■ Work item: What is needed is an exact copy of the lines from the one containing "def Ctx.drainFull (x" through the last line of the entries below, both included.

■ Records shown:
/-- The first `k` elements stored as an array with its scale bytes after the codes (R143); elements from `n` on are zero. -/
def arrayVals (m : Memory) (f a k n : Nat) : List XVal :=
  let codes := readLE m a (rowCode f k)
  let scales := readLE m (a + rowCode f k) (rowScale f k)
  (List.range n).map (fun i => if i < k then fmtVal f (elem scales 8 (i / 32)) (elem codes (fmtBits f) i) else XVal.zero)

/-- Stored weight `r` of a column (R234). -/
def Band.weight (b : Band) (f n r : Nat) : XVal := fmtVal f (elem b.scales 8 n) (elem b.codes (fmtBits f) (32 * n + r))

/-- The weights of one column of a band in k order: 32 rows, or 64 dense positions with the pruned ones absent (R235). -/
def Band.column (b : Band) (f : Nat) (sparse : Bool) (n : Nat) : List (Option XVal) :=
  if sparse then
    let rt := bits b.routes (64 * n) 64
    (List.range 64).map (fun p =>
      let g := p / 4
      if bits rt (4 * g) 2 = p % 4 then some (b.weight f n (2 * g))
      else if bits rt (4 * g + 2) 2 = p % 4 then some (b.weight f n (2 * g + 1))
      else none)
  else (List.range 32).map (fun r => some (b.weight f n r))

/-- The columns of a plane on the bands of E. A plane that no MLDW has loaded holds exact zeros (R240). -/
def Plane.columns (p : Plane) (bands : List Nat) : List (List (Option XVal)) :=
  (List.range 128).map (fun n => bands.flatMap (fun b =>
    match p.fmt with
    | none => List.replicate 32 (some XVal.zero)
    | some f => (p.band b).column f p.sparse n))

/-- A band read from an image at an address and, for a sparse plane, a route table in a memory of its own (R234, R235). -/
def bandFrom (m rt : Memory) (f img route : Nat) (sparse : Bool) : Band :=
  ⟨readLE m img (bandCode f), if fmtBlock f then readLE m (img + bandCode f) 128 else 0,
    if sparse then readLE rt route 1024 else 0⟩

/-! ### Results -/

/-- The rows an operation writes, from the tile's rows as they stand when it lands, and its flags. -/
def MatOp.result (op : MatOp) (old : Nat → Nat) : List (Nat × Nat) × Flags :=
  match op.kind with
  | .mmul =>
    let k := mmulK op.plane.sparse op.bands
    let cols := op.plane.columns op.bands
    let rs := (List.range op.rows).map (fun i =>
      (i, outRow op.prof op.aip (old i) (arrayVals op.gotA op.fmtA (op.sa + i * rowPitch op.fmtA k) k k) cols))
    (rs.map (fun r => (r.1, r.2.1)), rs.foldl (fun f r => f ||| r.2.2) 0#5)
  | .mvec =>
    let n := 32 * op.rows
    let bands := (List.range op.rows).map (fun j => bandFrom op.gotW op.gotR op.fmtW (op.sa + j * bandImage op.fmtW) 0 false)
    let cols := (List.range 128).map (fun c => (bands.flatMap (fun b => b.column op.fmtW false c)).take op.k)
    let r := outRow op.prof op.aip (old op.row) (arrayVals op.gotA op.fmtA op.sb op.k n) cols
    ([(op.row, r.1)], r.2)
  | .mzero => ((quarterRows (BitVec.ofNat 4 op.k)).map (fun r => (r, 0)), 0#5)
  | .mldw | .drain => ([], 0#5)

/-- The plane that an MLDW leaves (R238). -/
def MatOp.loaded (op : MatOp) : Plane :=
  let start := if op.plane.sparse then Band.unloaded else Band.zero
  let p := { op.plane with b0 := start, b1 := start, b2 := start, b3 := start }
  ((List.range op.bands.length).zip op.bands).foldl (fun p rb =>
    p.setBand rb.2 (bandFrom op.gotW op.gotR op.fmtW (op.sa + rb.1 * bandImage op.fmtW) (op.sb + 1024 * rb.1) op.plane.sparse)) p

/-- Remove the first operation that a test names. -/
def takeOp (p : MatOp → Bool) : List MatOp → Option (MatOp × List MatOp)
  | [] => none
  | op :: ops => if p op then some (op, ops) else (takeOp p ops).map (fun r => (r.1, op :: r.2))

/-- An operation whose landing cycle has come. -/
def Ctx.dueOp (x : Ctx) (now : Nat) (load : Bool) : Option (MatOp × List MatOp) :=
  takeOp (fun op => decide (op.lands ≤ now) && (op.kind == .mldw) == load) x.matOps

/-- R90, R163, R248: the rows land with the flags. -/
def execMatrixResultLands (ctx : Nat) (s : State) : Res :=
  let x := s.ctx ctx
  .next (match x.dueOp s.cycle false with
    | none => s
    | some (op, rest) =>
      let t := s.tile (tileOf ctx)
      let r := op.result (fun i => (mgetD t.acc (128 * op.acc + i) 0#4096).toNat)
      let acc := r.1.foldl (fun m p => mput m (128 * op.acc + p.1) (BitVec.ofNat 4096 p.2)) t.acc
      let x := { x with matOps := rest }
      let x := if r.2 = 0#5 then x else x.land ⟨s.cycle, op.post, .flags, 31, r.2.toNat⟩
      (s.setTile (tileOf ctx) { t with acc := acc }).setCtx ctx x)

/-- R238, R401: the shadow plane is loaded. -/
def execMldwComplete (ctx : Nat) (s : State) : Res :=
  let x := s.ctx ctx
  .next (match x.dueOp s.cycle true with
    | none => s
    | some (op, rest) => s.setCtx ctx ({ x with matOps := rest }.setPlane op.planeId op.loaded))

/-! ### Holds of slot X (R91, R242, R244) -/

/-- The cycle on which an operation frees the array input and the weight path. -/
def MatOp.arrayUntil (op : MatOp) : Nat :=
  match op.kind with
  | .mmul => op.issue + op.rows * op.cadence
  | .mvec => op.issue + 4 + op.rows * op.cadence
  | _ => 0
def MatOp.weightUntil (op : MatOp) : Nat :=
  match op.kind with
  | .mvec => op.issue + 4 + op.rows * op.cadence
  | .mldw => op.issue + op.rows
  | _ => 0
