/-- R358 to R360. -/
def execColl (a : SReg) (col : Colour) (s : State) : Res :=
  let sa := (s.rs a).toNat
  let d := collDesc s.issue.sp0 sa
  let n := collBytes d.ty d.count
  let x := s.cx
  .next (s.check (decide (sa % 32 ≠ 0)) 0x20B (spEaddr sa) fun s =>
    s.checkSp [((sa : Int), 32)] fun s =>
      s.check (x.spLeaves d.src n || x.spLeaves d.dst n) 0x100 (spEaddr (if x.spLeaves d.src n then d.src else d.dst)) fun s =>
        s.check (eccRead s.issue.bad0 [(sa, 32)]) 0x103 (spEaddr sa) fun s =>
          s.check (d.bad x) 0x20B (spEaddr sa) fun s =>
            s.check (decide (4 ≤ x.colls.length)) 0x20C 0 fun s =>
              let members := s.domain s.issue.ctx d.level
              s.pushed fun seq x =>
                let x := { x.releaseAll with cmt := true }
                let ord := mgetD x.collNext d.level 0
                { x with collNext := mput x.collNext d.level (ord + 1)
                         colls := x.colls ++ [{ seq := seq, post := true, colour := col.val, op := d.op, ty := d.ty
                                                level := d.level, count := d.count, rootY := d.rootY, rootX := d.rootX
                                                src := d.src, dst := d.dst, ordinal := ord, snap := readLE s.tl.sp d.src n
                                                members := members, bad := s.tl.firstBad [(d.src, n)], st := .pending }] })

/-! ### Hints (R185, R190, R412) -/

/-- The sectors of device pages that parts touch, and the lines of their other pages. -/
def hintSectors (ps : List Part) : List HintUnit :=
  ps.flatMap (fun p => match p.ent with
    | none => []
    | some e => if entRoute e = 0 then (sectorsOf (entPhys e p.va) p.n).map (fun u => ⟨u, entKey e, entPolicy e⟩) else [])
def hintLines (ps : List Part) : List Nat :=
  ps.flatMap (fun p => match p.ent with
    | none => []
    | some e => if entRoute e = 0 then [] else sectorsOf (entPhys e p.va) p.n)

/-- A part on which a hint of a kind is dropped. -/
def hintDrops (kind : PfhKind) (p : Part) : Bool :=
  match p.ent with
  | none => true
  | some e => !entR e || entType e == 3 || entState e == 2 ||
      (if kind = .pf then entRoute e == 1 else entRoute e != 0)

/-- A hint pins a sector that the SLC holds, within the tenant's quota and the device limit (R184, R185). -/
def State.hintPin (s : State) (fn : Nat) (u : HintUnit) : State :=
  let room := decide (s.pins fn < (s.tenant fn).pinQuota ∧ s.pinsAll < pinMax)
  { s with slc := mmodify s.slc u.sec (fun q =>
      if q.pinned.isNone && room then { q with key := u.key, policy := 2, pinned := some fn } else q) }

/-- What a hint of a kind does with a sector once its request is admitted. A sector whose key does not fit is neither filled nor
pinned (log 56). -/
def State.hintUnit (s : State) (fn : Nat) (kind : PfhKind) (u : HintUnit) : State :=
  match kind with
  | .pf => if (mfind s.slc u.sec).isSome || !s.keyFits u.key u.sec then s else s.fill fn ⟨u.sec, u.key, u.policy, false⟩
  | .res =>
    if !s.keyFits u.key u.sec then s
    else if (mfind s.slc u.sec).isSome then s.hintPin fn u
    else s.fill fn ⟨u.sec, u.key, 2, false⟩
  | .rel => { s with slc := mmodify s.slc u.sec (fun q => if q.pinned = some fn then { q with pinned := none } else q) }

/-- A hint without the sectors that it has done; none are left of a hint that is over. -/
def Hint.without (h : Hint) (secs : List Nat) : Option Hint :=
  let rest := h.units.filter (fun u => !secs.contains u.sec)
  if rest.isEmpty then none else some { h with units := rest }

/-- A port has admitted a request: where it is a hint's, the sectors that it names are filled, pinned or released. -/
def State.hintAdmit (s : State) (c : Nat) (seq : Option Nat) (secs : List Nat) : State :=
  match s.hints.find? (fun h => h.ctx == c && seq == some h.seq) with
  | none => s
  | some h =>
    let s := (h.units.filter (fun u => secs.contains u.sec)).foldl (fun (s : State) u => s.hintUnit h.fn h.kind u) s
    { s with hints := s.hints.filterMap (fun g => if g = h then h.without secs else some g) }

/-- Pins that a hint would add, beside those of the tenant's hints still to come, exceed the quota (R185). -/
def State.overQuota (s : State) (fn : Nat) (us : List HintUnit) : Bool :=
  let coming := (s.hints.filter (fun h => h.fn == fn && h.kind == .res)).flatMap (·.units)
  let new := (((us ++ coming).map (·.sec)).eraseDups.filter (fun sec => match mfind s.slc sec with
    | some q => q.pinned.isNone
    | none => true)).length
  decide ((s.tenant fn).pinQuota < s.pins fn + new)

/-- A hint asks for lines of host-cache pages at once, and its sectors of device pages join the queues at the ports. -/
def State.hint (s : State) (kind : PfhKind) (ps : List Part) : State :=
  let x := s.cx
  let us := hintSectors ps
  let s := ((hintLines ps).filter (fun l => (mfind s.attic l).isNone)).foldl (fun (s : State) l => s.askLine x.tenant (l, false)) s
  if us.isEmpty then s
  else
    { (s.enqueueAs s.issue.ctx (some x.seq) x.cls (us.map (·.sec))).setCx { x with seq := x.seq + 1 } with
      hints := s.hints ++ [⟨s.issue.ctx, x.seq, x.tenant, kind, us⟩] }

/-- R412, R185. -/
def execPfh (a b : SReg) (kind : PfhKind) (s : State) : Res :=
  let x := s.cx
  let len := (s.rs b).toNat
  let ps := x.parts (s.rs a).toNat len
  let drop := decide (len = 0 ∨ 2 ^ 32 < len) || ps.any (hintDrops kind) || (kind == .res && s.overQuota x.tenant (hintSectors ps))
  .next (if drop then s.pend 2 .hint 1 1 else s.hint kind ps)

/-! ### Draining the accumulators (R244 to R248, R391 to R393, R396 to R398) -/

/-- Four drain pushes are outstanding (R248). -/
def Ctx.drainFull (x : Ctx) : Bool := decide (4 ≤ x.drains.length)

/-- One row of an accumulator tile as it stands. -/
def Tile.accRow (t : Tile) (phys r : Nat) : Nat := (mgetD t.acc (128 * phys + r) 0#4096).toNat

/-- A drain reads its rows on the cycles that follow; a later write of the tile waits for them (R244). -/
def State.startDrain (s : State) (phys rsel : Nat) : State :=
  let t := s.tl
  let s := s.setTl { t with accRead := t.accRead.filter (fun r => decide (s.cycle < r.2)) ++ [(phys, s.cycle + 2 + rsel / 4)] }
  s.xStart { s.xOp .drain with acc := phys, lands := s.cycle + 2 + rsel / 4 }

■ Answer for this exercise:
def Ctx.drainFull (x : Ctx) : Bool := decide (4 ≤ x.drains.length)

/-- One row of an accumulator tile as it stands. -/
def Tile.accRow (t : Tile) (phys r : Nat) : Nat := (mgetD t.acc (128 * phys + r) 0#4096).toNat

/-- A drain reads its rows on the cycles that follow; a later write of the tile waits for them (R244). -/
def State.startDrain (s : State) (phys rsel : Nat) : State :=
  let t := s.tl
  let s := s.setTl { t with accRead := t.accRead.filter (fun r => decide (s.cycle < r.2)) ++ [(phys, s.cycle + 2 + rsel / 4)] }
  s.xStart { s.xOp .drain with acc := phys, lands := s.cycle + 2 + rsel / 4 }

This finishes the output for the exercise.